● **WHAT IS BEING ASKED**
Once you reach the line containing "(next : x.nextByte = none)" in the data below, restate each line word for word up to and including the one containing "fun last next => ?_⟩⟩".

Content starts

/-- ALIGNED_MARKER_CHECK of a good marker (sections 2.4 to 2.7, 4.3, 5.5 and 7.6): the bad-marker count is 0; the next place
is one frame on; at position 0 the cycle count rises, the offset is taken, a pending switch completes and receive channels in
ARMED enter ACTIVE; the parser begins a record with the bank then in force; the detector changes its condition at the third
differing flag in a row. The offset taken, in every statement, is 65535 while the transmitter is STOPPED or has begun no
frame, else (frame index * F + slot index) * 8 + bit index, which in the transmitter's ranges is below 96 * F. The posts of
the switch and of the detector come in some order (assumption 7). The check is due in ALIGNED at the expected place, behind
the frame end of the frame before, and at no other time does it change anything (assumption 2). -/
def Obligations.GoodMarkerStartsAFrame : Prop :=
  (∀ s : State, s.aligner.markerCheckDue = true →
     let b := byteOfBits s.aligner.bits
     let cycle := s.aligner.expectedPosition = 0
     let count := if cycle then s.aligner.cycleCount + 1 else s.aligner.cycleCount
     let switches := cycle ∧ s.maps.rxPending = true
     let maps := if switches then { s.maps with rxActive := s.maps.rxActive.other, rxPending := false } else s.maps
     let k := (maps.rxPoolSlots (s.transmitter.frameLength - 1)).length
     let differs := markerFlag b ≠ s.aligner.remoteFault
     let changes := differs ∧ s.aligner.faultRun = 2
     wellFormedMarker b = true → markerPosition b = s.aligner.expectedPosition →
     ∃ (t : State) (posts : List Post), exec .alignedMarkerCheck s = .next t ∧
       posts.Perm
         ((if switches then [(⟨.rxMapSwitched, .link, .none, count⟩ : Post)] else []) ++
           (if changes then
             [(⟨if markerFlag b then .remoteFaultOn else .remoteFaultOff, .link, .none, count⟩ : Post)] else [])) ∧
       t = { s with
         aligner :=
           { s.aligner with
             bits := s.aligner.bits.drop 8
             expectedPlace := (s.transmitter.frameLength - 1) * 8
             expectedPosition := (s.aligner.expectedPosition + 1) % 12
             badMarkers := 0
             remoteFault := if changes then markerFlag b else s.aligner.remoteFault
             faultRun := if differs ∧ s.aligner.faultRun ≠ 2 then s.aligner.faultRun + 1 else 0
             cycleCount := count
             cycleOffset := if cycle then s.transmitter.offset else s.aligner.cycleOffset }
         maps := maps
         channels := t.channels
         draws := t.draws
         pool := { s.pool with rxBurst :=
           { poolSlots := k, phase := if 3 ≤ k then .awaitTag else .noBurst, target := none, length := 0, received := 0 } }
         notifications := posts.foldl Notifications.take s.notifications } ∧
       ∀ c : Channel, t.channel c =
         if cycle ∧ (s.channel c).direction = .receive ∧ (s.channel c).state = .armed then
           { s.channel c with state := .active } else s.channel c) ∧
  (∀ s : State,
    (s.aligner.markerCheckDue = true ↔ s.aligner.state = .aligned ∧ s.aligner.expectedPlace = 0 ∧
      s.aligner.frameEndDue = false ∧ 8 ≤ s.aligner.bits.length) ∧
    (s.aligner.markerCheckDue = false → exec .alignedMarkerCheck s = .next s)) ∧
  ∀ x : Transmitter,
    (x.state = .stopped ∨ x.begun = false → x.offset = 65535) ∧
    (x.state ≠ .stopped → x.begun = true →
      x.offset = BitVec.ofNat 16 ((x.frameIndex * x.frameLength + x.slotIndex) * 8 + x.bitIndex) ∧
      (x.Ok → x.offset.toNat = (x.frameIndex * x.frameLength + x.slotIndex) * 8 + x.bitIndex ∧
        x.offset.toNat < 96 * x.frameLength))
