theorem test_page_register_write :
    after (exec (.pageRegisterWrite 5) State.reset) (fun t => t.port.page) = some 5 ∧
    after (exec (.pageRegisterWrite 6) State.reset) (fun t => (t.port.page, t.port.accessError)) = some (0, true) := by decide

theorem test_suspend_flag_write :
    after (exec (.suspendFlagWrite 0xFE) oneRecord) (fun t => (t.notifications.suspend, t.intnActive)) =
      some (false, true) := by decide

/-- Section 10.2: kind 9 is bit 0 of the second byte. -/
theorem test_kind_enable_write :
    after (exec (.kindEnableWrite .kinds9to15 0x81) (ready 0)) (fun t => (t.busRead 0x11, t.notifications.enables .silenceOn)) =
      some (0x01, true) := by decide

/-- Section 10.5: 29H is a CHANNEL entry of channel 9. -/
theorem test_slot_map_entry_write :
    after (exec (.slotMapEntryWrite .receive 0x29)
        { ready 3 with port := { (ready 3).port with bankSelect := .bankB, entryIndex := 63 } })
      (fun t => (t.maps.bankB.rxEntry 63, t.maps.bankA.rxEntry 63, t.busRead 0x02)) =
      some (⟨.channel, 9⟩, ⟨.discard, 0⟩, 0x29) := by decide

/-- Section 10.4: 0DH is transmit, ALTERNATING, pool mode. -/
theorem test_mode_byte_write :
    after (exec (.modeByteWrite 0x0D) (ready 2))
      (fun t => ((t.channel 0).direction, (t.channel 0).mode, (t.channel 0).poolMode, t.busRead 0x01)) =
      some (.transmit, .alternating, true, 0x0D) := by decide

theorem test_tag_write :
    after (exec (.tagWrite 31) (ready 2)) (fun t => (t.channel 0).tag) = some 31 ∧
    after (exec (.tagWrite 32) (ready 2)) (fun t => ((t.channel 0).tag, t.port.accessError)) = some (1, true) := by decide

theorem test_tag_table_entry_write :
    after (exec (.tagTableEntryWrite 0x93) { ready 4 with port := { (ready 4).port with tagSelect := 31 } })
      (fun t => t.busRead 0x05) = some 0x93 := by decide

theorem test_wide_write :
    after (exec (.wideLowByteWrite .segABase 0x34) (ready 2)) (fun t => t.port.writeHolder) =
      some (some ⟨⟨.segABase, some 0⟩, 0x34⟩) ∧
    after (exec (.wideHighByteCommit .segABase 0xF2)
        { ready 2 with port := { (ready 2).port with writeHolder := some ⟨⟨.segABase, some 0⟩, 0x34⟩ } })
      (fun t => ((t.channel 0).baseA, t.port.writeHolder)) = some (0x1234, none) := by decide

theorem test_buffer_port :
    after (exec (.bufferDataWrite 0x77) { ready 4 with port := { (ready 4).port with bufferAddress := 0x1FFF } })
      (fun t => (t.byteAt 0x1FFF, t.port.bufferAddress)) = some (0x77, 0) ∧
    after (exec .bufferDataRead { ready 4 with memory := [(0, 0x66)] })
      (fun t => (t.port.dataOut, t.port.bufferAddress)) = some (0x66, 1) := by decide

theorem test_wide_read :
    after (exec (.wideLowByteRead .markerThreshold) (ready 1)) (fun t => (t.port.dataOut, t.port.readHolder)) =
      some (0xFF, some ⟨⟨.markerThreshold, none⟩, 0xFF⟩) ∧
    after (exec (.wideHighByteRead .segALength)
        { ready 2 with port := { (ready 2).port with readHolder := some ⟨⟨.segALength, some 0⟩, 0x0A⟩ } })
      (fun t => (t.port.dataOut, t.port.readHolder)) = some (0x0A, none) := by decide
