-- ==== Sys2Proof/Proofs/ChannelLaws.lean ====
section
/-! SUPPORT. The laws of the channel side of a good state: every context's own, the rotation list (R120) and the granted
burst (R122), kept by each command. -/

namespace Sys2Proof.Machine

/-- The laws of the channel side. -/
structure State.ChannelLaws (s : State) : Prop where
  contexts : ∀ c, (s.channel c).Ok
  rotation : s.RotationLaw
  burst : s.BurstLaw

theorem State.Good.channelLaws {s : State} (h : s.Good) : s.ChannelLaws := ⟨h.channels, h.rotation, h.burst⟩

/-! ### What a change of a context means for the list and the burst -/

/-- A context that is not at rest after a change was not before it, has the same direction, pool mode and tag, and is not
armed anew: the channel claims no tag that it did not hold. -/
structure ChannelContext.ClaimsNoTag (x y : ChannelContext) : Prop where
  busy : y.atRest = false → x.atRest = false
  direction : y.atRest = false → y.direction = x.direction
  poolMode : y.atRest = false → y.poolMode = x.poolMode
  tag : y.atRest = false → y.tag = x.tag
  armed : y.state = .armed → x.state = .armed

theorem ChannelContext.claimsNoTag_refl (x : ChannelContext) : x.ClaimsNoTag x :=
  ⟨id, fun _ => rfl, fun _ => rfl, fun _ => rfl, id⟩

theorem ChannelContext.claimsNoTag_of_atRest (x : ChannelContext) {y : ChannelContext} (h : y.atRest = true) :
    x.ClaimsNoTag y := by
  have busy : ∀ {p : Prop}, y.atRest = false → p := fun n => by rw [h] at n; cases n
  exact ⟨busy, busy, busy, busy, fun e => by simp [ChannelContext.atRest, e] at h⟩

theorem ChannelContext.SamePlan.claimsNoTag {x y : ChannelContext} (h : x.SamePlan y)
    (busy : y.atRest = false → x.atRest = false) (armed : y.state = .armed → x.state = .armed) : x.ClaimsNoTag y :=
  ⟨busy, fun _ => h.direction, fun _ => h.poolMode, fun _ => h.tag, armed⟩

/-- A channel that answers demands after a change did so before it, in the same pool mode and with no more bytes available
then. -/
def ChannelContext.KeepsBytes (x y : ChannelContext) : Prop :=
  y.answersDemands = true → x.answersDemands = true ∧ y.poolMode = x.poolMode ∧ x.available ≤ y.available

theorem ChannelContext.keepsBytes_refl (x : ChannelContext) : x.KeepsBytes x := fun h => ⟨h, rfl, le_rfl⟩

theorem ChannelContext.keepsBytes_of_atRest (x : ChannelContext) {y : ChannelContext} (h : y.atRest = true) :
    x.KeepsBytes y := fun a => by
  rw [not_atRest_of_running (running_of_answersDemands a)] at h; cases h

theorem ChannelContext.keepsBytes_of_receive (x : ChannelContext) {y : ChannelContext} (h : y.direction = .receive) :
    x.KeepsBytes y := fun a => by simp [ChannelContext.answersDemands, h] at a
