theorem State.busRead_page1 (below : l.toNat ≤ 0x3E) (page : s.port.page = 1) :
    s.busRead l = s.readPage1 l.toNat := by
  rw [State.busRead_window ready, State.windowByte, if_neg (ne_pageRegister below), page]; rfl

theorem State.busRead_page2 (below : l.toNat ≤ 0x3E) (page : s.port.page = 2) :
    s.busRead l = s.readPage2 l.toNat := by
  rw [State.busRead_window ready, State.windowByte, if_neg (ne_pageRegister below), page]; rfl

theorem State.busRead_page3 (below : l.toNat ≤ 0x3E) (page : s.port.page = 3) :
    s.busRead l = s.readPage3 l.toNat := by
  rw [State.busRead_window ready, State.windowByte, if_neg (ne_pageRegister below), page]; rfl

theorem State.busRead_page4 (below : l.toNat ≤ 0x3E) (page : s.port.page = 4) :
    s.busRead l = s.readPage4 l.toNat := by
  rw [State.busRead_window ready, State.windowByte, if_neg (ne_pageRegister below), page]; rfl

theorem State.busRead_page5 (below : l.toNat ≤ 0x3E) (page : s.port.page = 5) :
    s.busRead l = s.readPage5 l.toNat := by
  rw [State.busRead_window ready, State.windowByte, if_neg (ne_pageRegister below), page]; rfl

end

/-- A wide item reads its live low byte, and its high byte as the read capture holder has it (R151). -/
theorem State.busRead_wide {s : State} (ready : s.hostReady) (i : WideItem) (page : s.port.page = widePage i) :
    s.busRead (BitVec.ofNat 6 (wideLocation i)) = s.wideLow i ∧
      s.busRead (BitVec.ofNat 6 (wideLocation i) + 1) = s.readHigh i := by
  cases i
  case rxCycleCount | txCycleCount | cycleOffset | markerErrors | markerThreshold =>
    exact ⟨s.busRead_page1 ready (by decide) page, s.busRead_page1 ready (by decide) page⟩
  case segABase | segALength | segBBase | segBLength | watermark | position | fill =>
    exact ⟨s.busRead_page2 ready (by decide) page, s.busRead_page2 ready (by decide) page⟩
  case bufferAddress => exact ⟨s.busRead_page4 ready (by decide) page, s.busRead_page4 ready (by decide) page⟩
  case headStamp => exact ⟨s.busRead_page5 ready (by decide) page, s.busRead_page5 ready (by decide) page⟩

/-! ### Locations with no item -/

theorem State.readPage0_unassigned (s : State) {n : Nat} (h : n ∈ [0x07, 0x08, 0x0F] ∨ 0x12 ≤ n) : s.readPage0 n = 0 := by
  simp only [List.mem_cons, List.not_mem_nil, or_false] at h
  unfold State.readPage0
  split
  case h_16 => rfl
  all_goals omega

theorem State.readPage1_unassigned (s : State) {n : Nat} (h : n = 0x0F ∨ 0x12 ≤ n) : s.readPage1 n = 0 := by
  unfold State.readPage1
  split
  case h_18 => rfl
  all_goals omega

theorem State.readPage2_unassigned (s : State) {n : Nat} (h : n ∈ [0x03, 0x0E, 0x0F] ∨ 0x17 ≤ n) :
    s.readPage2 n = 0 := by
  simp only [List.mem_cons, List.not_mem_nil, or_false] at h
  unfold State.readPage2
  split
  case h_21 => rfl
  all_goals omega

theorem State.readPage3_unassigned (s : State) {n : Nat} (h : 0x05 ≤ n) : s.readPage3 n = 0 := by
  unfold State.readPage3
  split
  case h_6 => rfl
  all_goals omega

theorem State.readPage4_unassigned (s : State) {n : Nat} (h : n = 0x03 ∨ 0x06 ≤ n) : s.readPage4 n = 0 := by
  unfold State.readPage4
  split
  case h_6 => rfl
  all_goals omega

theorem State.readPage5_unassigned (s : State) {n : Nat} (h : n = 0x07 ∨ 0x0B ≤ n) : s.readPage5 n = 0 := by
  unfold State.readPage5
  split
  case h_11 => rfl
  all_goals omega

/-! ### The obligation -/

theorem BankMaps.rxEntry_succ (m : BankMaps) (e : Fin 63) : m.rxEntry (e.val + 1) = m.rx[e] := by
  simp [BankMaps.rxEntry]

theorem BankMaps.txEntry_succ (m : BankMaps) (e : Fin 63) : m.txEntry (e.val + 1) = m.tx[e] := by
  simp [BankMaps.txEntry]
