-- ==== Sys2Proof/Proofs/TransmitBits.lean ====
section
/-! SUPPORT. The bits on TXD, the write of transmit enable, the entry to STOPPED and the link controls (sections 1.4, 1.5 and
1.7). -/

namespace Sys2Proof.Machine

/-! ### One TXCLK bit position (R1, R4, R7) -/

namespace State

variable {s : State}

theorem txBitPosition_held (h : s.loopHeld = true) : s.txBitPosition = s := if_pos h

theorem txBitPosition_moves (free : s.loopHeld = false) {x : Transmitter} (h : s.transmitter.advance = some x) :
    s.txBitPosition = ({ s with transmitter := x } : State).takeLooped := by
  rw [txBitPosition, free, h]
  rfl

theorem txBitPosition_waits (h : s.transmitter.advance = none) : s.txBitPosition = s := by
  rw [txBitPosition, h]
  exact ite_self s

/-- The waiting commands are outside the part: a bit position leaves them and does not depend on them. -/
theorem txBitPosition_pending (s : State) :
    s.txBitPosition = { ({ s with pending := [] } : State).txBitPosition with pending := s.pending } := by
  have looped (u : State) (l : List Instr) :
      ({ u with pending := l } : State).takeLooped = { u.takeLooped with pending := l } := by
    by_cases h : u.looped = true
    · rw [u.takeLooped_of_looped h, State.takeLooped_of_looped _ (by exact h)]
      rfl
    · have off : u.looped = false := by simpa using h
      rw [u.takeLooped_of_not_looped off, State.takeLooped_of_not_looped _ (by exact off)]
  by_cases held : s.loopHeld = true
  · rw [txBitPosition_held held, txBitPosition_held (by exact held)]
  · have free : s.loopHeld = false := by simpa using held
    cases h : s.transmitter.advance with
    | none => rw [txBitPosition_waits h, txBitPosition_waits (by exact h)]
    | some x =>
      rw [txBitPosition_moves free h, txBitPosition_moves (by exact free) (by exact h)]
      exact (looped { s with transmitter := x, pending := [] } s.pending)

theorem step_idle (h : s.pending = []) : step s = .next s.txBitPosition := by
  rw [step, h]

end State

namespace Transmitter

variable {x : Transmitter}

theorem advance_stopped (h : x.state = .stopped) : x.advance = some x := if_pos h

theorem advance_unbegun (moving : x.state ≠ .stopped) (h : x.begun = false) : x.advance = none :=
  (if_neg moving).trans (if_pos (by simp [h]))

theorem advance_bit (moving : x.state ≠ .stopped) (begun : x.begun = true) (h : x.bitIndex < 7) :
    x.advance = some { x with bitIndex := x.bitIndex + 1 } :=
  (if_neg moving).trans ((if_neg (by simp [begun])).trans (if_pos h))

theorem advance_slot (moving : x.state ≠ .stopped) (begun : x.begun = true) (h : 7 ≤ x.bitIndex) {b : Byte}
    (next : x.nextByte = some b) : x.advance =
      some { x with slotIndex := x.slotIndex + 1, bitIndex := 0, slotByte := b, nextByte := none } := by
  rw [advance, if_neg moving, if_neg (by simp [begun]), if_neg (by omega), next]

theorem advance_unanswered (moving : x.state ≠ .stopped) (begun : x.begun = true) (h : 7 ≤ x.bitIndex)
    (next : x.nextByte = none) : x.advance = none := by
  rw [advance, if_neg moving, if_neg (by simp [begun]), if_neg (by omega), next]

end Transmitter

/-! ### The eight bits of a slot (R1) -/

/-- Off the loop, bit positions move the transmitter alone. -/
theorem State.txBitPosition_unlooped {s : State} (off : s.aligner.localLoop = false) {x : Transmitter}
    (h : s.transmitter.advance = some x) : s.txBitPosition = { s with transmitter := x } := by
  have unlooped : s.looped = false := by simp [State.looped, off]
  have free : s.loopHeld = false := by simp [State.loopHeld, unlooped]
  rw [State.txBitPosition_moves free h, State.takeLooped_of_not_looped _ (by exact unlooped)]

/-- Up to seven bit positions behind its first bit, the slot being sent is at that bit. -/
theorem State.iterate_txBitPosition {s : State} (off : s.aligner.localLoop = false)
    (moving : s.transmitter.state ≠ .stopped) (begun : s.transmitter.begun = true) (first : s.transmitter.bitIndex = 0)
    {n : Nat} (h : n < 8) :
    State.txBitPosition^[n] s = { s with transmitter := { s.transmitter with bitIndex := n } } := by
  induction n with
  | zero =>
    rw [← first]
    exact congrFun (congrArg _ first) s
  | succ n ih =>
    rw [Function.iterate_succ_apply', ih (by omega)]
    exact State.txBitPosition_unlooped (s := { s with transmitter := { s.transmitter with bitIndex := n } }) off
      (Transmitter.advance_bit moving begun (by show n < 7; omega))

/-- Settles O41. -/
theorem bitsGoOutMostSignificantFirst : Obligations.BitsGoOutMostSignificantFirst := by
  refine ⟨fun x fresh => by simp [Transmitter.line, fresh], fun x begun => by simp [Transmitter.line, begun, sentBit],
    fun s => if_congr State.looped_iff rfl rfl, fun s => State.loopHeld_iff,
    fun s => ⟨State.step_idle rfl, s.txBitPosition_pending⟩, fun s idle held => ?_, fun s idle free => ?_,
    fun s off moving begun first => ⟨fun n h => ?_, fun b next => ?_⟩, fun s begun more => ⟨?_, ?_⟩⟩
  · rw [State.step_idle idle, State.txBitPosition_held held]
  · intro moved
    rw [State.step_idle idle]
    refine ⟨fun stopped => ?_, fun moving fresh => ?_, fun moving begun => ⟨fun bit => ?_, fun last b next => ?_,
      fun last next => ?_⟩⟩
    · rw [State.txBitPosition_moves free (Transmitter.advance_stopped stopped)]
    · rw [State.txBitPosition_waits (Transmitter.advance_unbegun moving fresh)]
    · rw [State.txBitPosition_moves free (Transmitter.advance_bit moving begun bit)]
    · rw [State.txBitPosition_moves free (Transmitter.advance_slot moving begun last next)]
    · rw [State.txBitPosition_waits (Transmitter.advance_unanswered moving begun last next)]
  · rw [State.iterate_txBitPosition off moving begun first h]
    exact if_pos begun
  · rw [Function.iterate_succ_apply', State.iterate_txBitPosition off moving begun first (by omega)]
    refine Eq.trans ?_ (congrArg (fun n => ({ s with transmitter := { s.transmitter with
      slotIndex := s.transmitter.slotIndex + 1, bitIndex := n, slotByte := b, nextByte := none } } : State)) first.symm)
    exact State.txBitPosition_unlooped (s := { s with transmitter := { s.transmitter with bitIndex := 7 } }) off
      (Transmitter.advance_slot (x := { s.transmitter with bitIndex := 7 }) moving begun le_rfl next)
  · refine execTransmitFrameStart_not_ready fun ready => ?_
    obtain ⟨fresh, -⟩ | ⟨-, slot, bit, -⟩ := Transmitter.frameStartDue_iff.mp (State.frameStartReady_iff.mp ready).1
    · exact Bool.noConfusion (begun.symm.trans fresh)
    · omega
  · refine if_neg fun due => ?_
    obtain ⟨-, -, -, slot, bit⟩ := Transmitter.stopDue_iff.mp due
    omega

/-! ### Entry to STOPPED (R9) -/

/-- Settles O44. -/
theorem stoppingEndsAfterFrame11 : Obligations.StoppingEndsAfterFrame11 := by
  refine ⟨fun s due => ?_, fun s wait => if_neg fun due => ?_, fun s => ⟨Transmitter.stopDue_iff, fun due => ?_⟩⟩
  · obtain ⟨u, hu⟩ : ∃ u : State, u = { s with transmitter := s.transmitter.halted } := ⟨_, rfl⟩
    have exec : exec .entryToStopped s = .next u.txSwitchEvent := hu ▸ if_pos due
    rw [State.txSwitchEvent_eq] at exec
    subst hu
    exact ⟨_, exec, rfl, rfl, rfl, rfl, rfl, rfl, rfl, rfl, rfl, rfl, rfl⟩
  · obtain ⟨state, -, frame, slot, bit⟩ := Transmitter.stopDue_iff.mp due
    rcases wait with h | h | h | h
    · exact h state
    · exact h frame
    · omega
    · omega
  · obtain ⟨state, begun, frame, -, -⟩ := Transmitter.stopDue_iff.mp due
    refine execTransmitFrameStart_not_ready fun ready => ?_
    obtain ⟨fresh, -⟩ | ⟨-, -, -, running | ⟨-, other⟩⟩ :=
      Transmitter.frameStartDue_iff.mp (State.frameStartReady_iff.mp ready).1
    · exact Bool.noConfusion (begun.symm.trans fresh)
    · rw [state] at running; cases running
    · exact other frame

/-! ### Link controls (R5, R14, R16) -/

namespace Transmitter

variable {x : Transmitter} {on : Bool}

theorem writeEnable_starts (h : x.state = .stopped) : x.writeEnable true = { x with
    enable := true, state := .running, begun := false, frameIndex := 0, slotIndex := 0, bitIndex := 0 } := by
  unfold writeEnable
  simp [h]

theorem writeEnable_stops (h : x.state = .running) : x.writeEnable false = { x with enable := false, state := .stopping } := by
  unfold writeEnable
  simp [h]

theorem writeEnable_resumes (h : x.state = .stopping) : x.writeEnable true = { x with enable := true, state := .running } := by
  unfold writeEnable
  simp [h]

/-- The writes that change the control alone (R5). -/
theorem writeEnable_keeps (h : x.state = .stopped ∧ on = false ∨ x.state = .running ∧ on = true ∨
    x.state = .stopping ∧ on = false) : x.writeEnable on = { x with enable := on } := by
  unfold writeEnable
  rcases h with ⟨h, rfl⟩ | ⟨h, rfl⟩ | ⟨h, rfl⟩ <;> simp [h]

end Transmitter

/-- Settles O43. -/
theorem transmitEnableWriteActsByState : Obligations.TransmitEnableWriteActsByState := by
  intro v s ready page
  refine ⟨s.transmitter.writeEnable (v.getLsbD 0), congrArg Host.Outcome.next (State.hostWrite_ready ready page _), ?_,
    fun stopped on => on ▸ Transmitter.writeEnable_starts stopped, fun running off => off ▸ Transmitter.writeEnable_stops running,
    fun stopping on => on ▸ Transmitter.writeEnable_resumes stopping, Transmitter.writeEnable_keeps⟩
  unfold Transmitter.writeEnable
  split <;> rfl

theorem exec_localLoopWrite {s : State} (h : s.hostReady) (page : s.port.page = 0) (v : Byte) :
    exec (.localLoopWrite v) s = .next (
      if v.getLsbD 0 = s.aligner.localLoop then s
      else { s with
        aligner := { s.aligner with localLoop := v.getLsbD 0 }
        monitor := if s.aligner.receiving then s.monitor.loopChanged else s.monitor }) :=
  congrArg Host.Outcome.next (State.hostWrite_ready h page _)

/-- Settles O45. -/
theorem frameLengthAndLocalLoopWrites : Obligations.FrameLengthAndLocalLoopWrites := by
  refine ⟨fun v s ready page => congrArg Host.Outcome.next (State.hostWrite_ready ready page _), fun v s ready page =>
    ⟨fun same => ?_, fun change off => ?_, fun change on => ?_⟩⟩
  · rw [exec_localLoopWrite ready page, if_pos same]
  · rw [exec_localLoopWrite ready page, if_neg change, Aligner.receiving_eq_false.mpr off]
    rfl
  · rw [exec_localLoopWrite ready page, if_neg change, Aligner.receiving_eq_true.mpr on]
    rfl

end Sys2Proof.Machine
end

Content ends

● **REPLY TO THE EXERCISE**
    (next : x.nextByte = none) : x.advance = none := by
  rw [advance, if_neg moving, if_neg (by simp [begun]), if_neg (by omega), next]

end Transmitter

/-! ### The eight bits of a slot (R1) -/

/-- Off the loop, bit positions move the transmitter alone. -/
theorem State.txBitPosition_unlooped {s : State} (off : s.aligner.localLoop = false) {x : Transmitter}
    (h : s.transmitter.advance = some x) : s.txBitPosition = { s with transmitter := x } := by
  have unlooped : s.looped = false := by simp [State.looped, off]
  have free : s.loopHeld = false := by simp [State.loopHeld, unlooped]
  rw [State.txBitPosition_moves free h, State.takeLooped_of_not_looped _ (by exact unlooped)]

/-- Up to seven bit positions behind its first bit, the slot being sent is at that bit. -/
theorem State.iterate_txBitPosition {s : State} (off : s.aligner.localLoop = false)
    (moving : s.transmitter.state ≠ .stopped) (begun : s.transmitter.begun = true) (first : s.transmitter.bitIndex = 0)
    {n : Nat} (h : n < 8) :
    State.txBitPosition^[n] s = { s with transmitter := { s.transmitter with bitIndex := n } } := by
  induction n with
  | zero =>
    rw [← first]
    exact congrFun (congrArg _ first) s
  | succ n ih =>
    rw [Function.iterate_succ_apply', ih (by omega)]
    exact State.txBitPosition_unlooped (s := { s with transmitter := { s.transmitter with bitIndex := n } }) off
      (Transmitter.advance_bit moving begun (by show n < 7; omega))

/-- Settles O41. -/
theorem bitsGoOutMostSignificantFirst : Obligations.BitsGoOutMostSignificantFirst := by
  refine ⟨fun x fresh => by simp [Transmitter.line, fresh], fun x begun => by simp [Transmitter.line, begun, sentBit],
    fun s => if_congr State.looped_iff rfl rfl, fun s => State.loopHeld_iff,
    fun s => ⟨State.step_idle rfl, s.txBitPosition_pending⟩, fun s idle held => ?_, fun s idle free => ?_,
    fun s off moving begun first => ⟨fun n h => ?_, fun b next => ?_⟩, fun s begun more => ⟨?_, ?_⟩⟩
  · rw [State.step_idle idle, State.txBitPosition_held held]
  · intro moved
    rw [State.step_idle idle]
    refine ⟨fun stopped => ?_, fun moving fresh => ?_, fun moving begun => ⟨fun bit => ?_, fun last b next => ?_,
      fun last next => ?_⟩⟩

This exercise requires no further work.